In sum, while perceived risks/benefits may differ from actual risks/benefits, it is important to understand the perspectives of various stakeholders involved in HIV cure research, since these have consequences for the effective and ethical implementation of HIV cure research, including how study protocols and informed consent forms are designed. The possibility of exposing PLWHIV to anything that harbors unacceptable risk appears unethical, and HIV cure research protocols should have clear safety and tolerability criteria that can be acted upon promptly during the conduct of HIV cure research. Further, because HIV cure research remains a relatively recent endeavor, we have a unique opportunity to develop high ethical standards surrounding risks and benefits. Policy-makers/bioethicists have a role to play in creating policies that address the category of unacceptable risks in HIV cure research. It is also crucial to manage expectations around what the science can deliver in early-phase experiments [1], and to provide adequate education to potential study participants. While our study attempted to bridge social sciences with the biomedical research on HIV cure [42][43], more formative research will be needed to understand the evolving public discourse on specific types of HIV cure studies, and this will need to involve the close collaboration of biomedical researchers,social scientists and community representatives.

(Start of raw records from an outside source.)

-- ==== Sys2Proof/Machine/Blend.lean ====
section
/-!
DEFINITION. Blend (R161 to R163): exp, ln and reciprocal square root at their special values, the running state of a softmax, its
combination, result records, and local blocks (R170).
-/
namespace Sys2Proof.Machine
open Sys2Proof

/-! ## Functions accurate within 2 units in the last place (R161, Table 09-6) -/

/-- exp: exact at infinities and NaN, elsewhere free within its bound (log 5, DESIGN CHOICE). -/
def fexp (a : Word32) : Word32 :=
  match fval a with
  | .nan => fround .nan
  | .inf neg => if neg then f0 else a
  | .fin neg m e => fWithin2 (expVal neg m e) (Config.expF32 a)

/-- Natural logarithm: exact at 0, infinities and negative numbers, elsewhere free within its bound (log 5, DESIGN CHOICE). -/
def fln (a : Word32) : Word32 :=
  match fval a with
  | .nan => fround .nan
  | .inf neg => if neg then fround .nan else a
  | .fin neg m e => if m = 0 then fNegInf else if neg then fround .nan else fWithin2 (lnVal m e) (Config.lnF32 a)

/-! ## The softmax -/

/-- The state before any key. -/
def BlendSt.empty (dv : Nat) : BlendSt := { m := fNegInf, l := f0, acc := List.replicate dv f0, n := 0 }

/-- One key of blend order with score s and value v (R161). -/
def BlendSt.key (b : BlendSt) (scale s : Word32) (v : List Word32) : BlendSt :=
  let t := fmul scale s
  let up := flt b.m t
  let r := fexp (fsub b.m t)
  let m := if up then t else b.m
  let l := if up then fmul b.l r else b.l
  let acc := if up then b.acc.map fun a => fmul a r else b.acc
  let w := fexp (fsub t m)
  { m, l := fadd l w, acc := (acc.zip v).map fun p => fadd p.1 (fmul w p.2), n := b.n + 1 }

/-- combine of R161; a state without keys leaves the other as it is (log 17, DEDUCED). -/
def BlendSt.combine (a b : BlendSt) : BlendSt :=
  if a.n = 0 then b
  else if b.n = 0 then a
  else
    let m := if flt a.m b.m then b.m else a.m
    let r1 := fexp (fsub a.m m)
    let r2 := fexp (fsub b.m m)
    { m, l := fadd (fmul a.l r1) (fmul b.l r2)
      acc := (a.acc.zip b.acc).map fun p => fadd (fmul p.1 r1) (fmul p.2 r2), n := a.n + b.n }

/-- LSE of R161; minus infinity without keys (R162). -/
def BlendSt.lse (b : BlendSt) : Word32 := if b.n = 0 then fNegInf else fadd b.m (fln b.l)

/-- Output elements of R161; zero without keys (R162). -/
def BlendSt.out (b : BlendSt) : List Word32 := if b.n = 0 then b.acc.map fun _ => f0 else b.acc.map fun a => fdiv a b.l

/-- Bytes of an output element: OUT_FMT 0 FP32, 1 BF16. -/
def outBytes (fmt : Nat) : Nat := if fmt = 0 then 4 else 2

def outElem (fmt : Nat) (a : Word32) : Bytes := if fmt = 0 then natLe a.toNat 4 else natLe (fTo bf16 a) 2

/-- Size of a result record (R163). -/
def attnRec (dv fmt : Nat) : Nat := roundUp (16 + dv * outBytes fmt) 64

/-- A count in a 16-bit field; what a larger one reads as is a free value (log 18, DESIGN CHOICE). -/
def count16 (free n : Nat) : Nat := if n < 65536 then n else Config.freeNat free % 65536

/-- A result record (Table 07-2). -/
def BlendSt.record (b : BlendSt) (free fmt nlocal nout : Nat) : Bytes :=
  slice (natLe b.lse.toNat 4 ++ natLe (if b.n = 0 then fNegInf else b.m).toNat 4 ++ natLe (count16 free b.n) 2 ++ natLe nlocal 2
    ++ natLe nout 2 ++ natLe 0 2 ++ (b.out.map (outElem fmt)).flatten) 0 (attnRec b.acc.length fmt)

/-! ## Local blocks (R170) -/

/-- A local block: its geometry and bytes. -/
structure LocalBlock where
  n : Nat
  heads : Nat
  d : Nat
  dv : Nat
  q : Nat
  bytes : Bytes
deriving DecidableEq, Repr

def LocalBlock.valOff (b : LocalBlock) : Nat := roundUp (b.n * b.heads * b.d * fmtBytes b.q) 64

def LocalBlock.maskOff (b : LocalBlock) : Nat := roundUp (b.valOff + b.n * b.heads * b.dv * fmtBytes b.q) 64

def LocalBlock.key (b : LocalBlock) (j h : Nat) : List Word32 :=
  fmtVec b.q b.d (b.bytes.drop ((j * b.heads + h) * b.d * fmtBytes b.q))

def LocalBlock.value (b : LocalBlock) (j h : Nat) : List Word32 :=
  fmtVec b.q b.dv (b.bytes.drop (b.valOff + (j * b.heads + h) * b.dv * fmtBytes b.q))

def LocalBlock.mask (b : LocalBlock) (j : Nat) : Nat := fld b.bytes (b.maskOff + 2 * j) 2

/-- Mask bits of candidates that do not exist are 0, and so is the padding at the end of the block (R170). (log 47, DEDUCED) -/
def LocalBlock.ok (b : LocalBlock) (cands : Nat) : Bool :=
  (List.range b.n).all (fun j => decide (b.mask j < 2 ^ cands))
    && zeroAt b.bytes (b.maskOff + 2 * b.n) (localBytes b.n b.heads b.d b.dv b.q - b.maskOff - 2 * b.n)

/-- Local keys that candidate c may attend, in ascending order (R171). -/
def LocalBlock.seen (b : LocalBlock) (c : Nat) : List Nat := (List.range b.n).filter fun j => bit (b.mask j) c

/-- Blends the local keys of candidate c under head h, after scoring each under a metric. -/
def LocalBlock.blend (b : LocalBlock) (metric : Nat) (scale : Word32) (query : List Word32) (c h : Nat) (st : BlendSt) : BlendSt :=
  (b.seen c).foldl (fun st j =>
    let k := b.key j h
    let k := if metric = 2 then fNormalise k else k
    st.key scale (if metric = 2 ∧ fNoNorm (b.key j h) then f0 else scoreVec metric query k) (b.value j h)) st

end Sys2Proof.Machine
end

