/-- A refine read that returned its record. -/
def ShardQ.refineGot (q : ShardQ) (c : Coll) (query : List Word32) (k node : Nat) (miss : Bool) : ShardQ :=
  let left := q.refineWait.filter fun n => n != node
  let q := if c.defn.sq8Cellar then { q with refCellar := q.refCellar + 1, miss := q.miss + b2n miss }
    else { q with refFloor := q.refFloor + 1 }
  if left.isEmpty then { q with refineWait := [], ph := .accepted, mantel := c.refine query k q.mantel }
  else { q with refineWait := left }

/-- A refine read whose bytes are there. -/
def State.refineCame (s : State) (r : Req) (x : Search) (q : ShardQ) (i k node : Nat) (c : Coll) (miss : Bool) : State :=
  if c.codePoison true node then s.endReq r .poisoned (some (c.noteAt (r.key % 65536) (c.key 3 node)))
  else
    let q := q.refineGot c x.query r.k node miss
    (s.bump (spReg q.pipe (if c.defn.sq8Cellar then 0xA8 else 0xA0))).setShard r.fid i k q

/-- A read that finds its record uncorrectable: its first line is poisoned and recorded (R495, R502). -/
def State.foundBad (s : State) (r : Req) (c : Coll) (node : Nat) : State :=
  let n := c.noteAt (r.key % 65536) (c.key 3 node)
  let s := s.modColl r.key fun c => { c with bad := insertNew c.bad (c.key 3 node / 64) }
  s.wingRecord r.wing 1 1 n.addr n.kind n.unit n.detail

/-- REFINE_READ_RETURN (R98, R99): a read that still waits for a fill, for flash or for a sealed region stays outstanding. -/
def State.refineReturn (s : State) (r : Req) (x : Search) (q : ShardQ) (i k node : Nat) (res : ReadRes) (c : Coll) : State :=
  if s.recordShut c 3 node then s else
  let tag := refineTag i node
  let miss := (s.tagged r.fid tag).any Access.miss
  let t := s.winState r.fid tag
  match t.2 with
  | .wait => t.1
  | .failed => t.1.endReq r .mediaError none
  | .here =>
    match res with
    | .poisoned => (t.1.foundBad r c node).endReq r .poisoned (some (c.noteAt (r.key % 65536) (c.key 3 node)))
    | .ok => t.1.refineCame r x q i k node c miss

def execRefineReadReturn (fid search shard node : Nat) (res : ReadRes) (s : State) : Host.Outcome State Fault Refusal :=
  work s (match s.shardOf fid search shard with
    | some (r, x, q) =>
      match s.reqColl r with
      | some c => if q.ph = .refining ∧ q.refineWait.contains node then s.refineReturn r x q search shard node res c else s
      | none => s
    | none => s)

end Sys2Proof.Machine
end

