-- ==== Sys2Proof/Machine/Emb.lean ====
section
/-!
DEFINITION. Embedding tables (13): rows and their owners, gathers with prefetch and Pantry, updates through the compute stacks,
migrations, load records; and the completion of a stack's operations.
-/
namespace Sys2Proof.Machine
open Sys2Proof

/-! ## Rows (R321, R322, R325) -/

/-- L: local rows of a member. -/
def Emb.localRows (e : Emb) : Nat := cdiv (e.nrows - e.index) e.members

def Emb.home (e : Emb) (g : Nat) : Nat := g % e.members

/-- Hall die whose Floor holds a slot (R269, R322). -/
def Emb.slotDie (e : Emb) (slot : Nat) : Nat :=
  match e.slotRegion slot with
  | some k => regionStack k
  | none => e.slotPage slot % 4

/-- Pages of n that lie on die or stack d in turn. -/
def inTurn (n d : Nat) : Nat := (n + 3 - d) / 4

/-- The frame of a table's page: in page order with UPDATE, else those of each die in turn (R269, R322). -/
def Emb.pageFrame (e : Emb) (j : Nat) : Option FrameAt :=
  if e.update then e.frames[j]? else e.frames[sumNat ((List.range (j % 4)).map (inTurn e.pages)) + j / 4]?

/-- The slot of a row this module owns (R325). -/
def Emb.slotOf (e : Emb) (g : Nat) : Option Nat :=
  match tfind e.slots g with
  | some x => some (e.localRows + x)
  | none => if e.home g = e.index ∧ tfind e.holders g = none then some (g / e.members) else none

/-- Member that a request for a row not owned here goes to: the holder its home names, else its home (R325). -/
def Emb.nextMember (e : Emb) (g : Nat) : Nat := if e.home g = e.index then tget e.index e.holders g else e.home g

/-- Port that leads to a member. -/
def Emb.portTo (e : Emb) (m : Nat) : Nat := e.ports.getD m 0

def Emb.row (e : Emb) (slot : Nat) : Bytes := getBytes e.mem (slot * e.rb) e.rb

/-- Whether a stored row holds a poisoned line. -/
def Emb.rowBad (e : Emb) (slot : Nat) : Bool := (List.range (e.rb / 64)).any fun i => e.bad.contains (slot * e.rb / 64 + i)

/-- Overwrites a stored row; its padding stays 0, its poison clears (R321, R499). -/
def Emb.putRow (e : Emb) (slot : Nat) (bs : Bytes) : Emb :=
  let keep := slice (bs.take (embStored e.fmt e.width)) 0 e.rb
  let lo := slot * e.rb / 64
  { e with mem := putBytes e.mem (slot * e.rb) keep, bad := e.bad.filter fun k => decide (k < lo) || decide (lo + e.rb / 64 ≤ k) }

/-- Value of element i of a stored row (Table 13-3). -/
def Emb.value (e : Emb) (bs : Bytes) (i : Nat) : Word32 :=
  if e.fmt = 0 then f32At bs (4 * i)
  else if e.fmt = 1 then fOf bf16 (fld bs (2 * i) 2)
  else if e.fmt = 2 then fmul (fOfInt (sext (fld bs i 1) 8)) (f32At bs e.width)
  else fOfScaled (sext (fld bs (4 * i) 4) 32) e.frac

/-- Whether a row of a migration is still to be settled (R336). -/
def Mig.unsettled (m : Mig) (g : Nat) : Bool := m.rows.contains g && !(m.settled.contains g) && !(m.refused.contains g)

/-- Whether a row is being moved: its switch has come and it is not settled (R336). -/
def Mig.holds (m : Mig) (g : Nat) : Bool := m.switched && m.unsettled g

def Emb.moving (e : Emb) (g : Nat) : Bool := e.migs.any fun m => m.holds g

/-- A table that is ready for use: created, and not being destroyed (R322, R324). -/
def State.embAt (s : State) (key : Nat) : Option Emb := (tfind s.embs key).filter Emb.ready

/-- The table that a descriptor's HANDLE names (R319). -/
def State.embOf (s : State) (f : Flight) : Option Emb := if hHandle f.raw < 1024 then s.embAt f.obj else none

def State.modEmb (s : State) (key : Nat) (g : Emb → Emb) : State := { s with embs := tupd s.embs key g }

def State.modJob (s : State) (fid : Nat) (g : EmbJob → EmbJob) : State :=
  { s with embJobs := s.embJobs.map fun j => if j.fid = fid then g j else j }

def State.job? (s : State) (fid : Nat) : Option EmbJob := s.embJobs.find? fun j => j.fid == fid

/-- Note of a poisoned stored row (R502). -/
def Emb.noteAt (e : Emb) (handle slot : Nat) : Note :=
  { kind := 1, unit := ((e.pageFrame (e.slotPage slot)).map FrameAt.stack).getD (3 * e.slotDie slot), handle }

/-- Note of a poisoned row of a descriptor's table. -/
def State.rowNote (s : State) (f : Flight) (g : Nat) : Note :=
  match tfind s.embs f.obj with
  | some e => e.noteAt (hHandle f.raw) ((e.slotOf g).getD 0)
  | none => { handle := hHandle f.raw }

Emerging results around perceived risks and benefits of HIV cure research can serve as an empirical foundation for knowledge translation and community engagement strategies to support the long-term development of a cure with an acceptable risk and benefit profile. Finally, community and participant confidence regarding the safety and acceptability of a cure should be a compelling driver for discovery and progress towards such a cure.

Data Availability

All relevant data are within the paper and contained in Tables enclosed in the paper. There are no additional data pertaining to this manuscript.

Funding Statement

NIH grant R01A108366 (Social and Ethical Aspects of Research on Curing HIV, searcHIV) supported this work. The funders had no role in the study design, data collection and analysis, decision to publish, or preparation of the manuscript.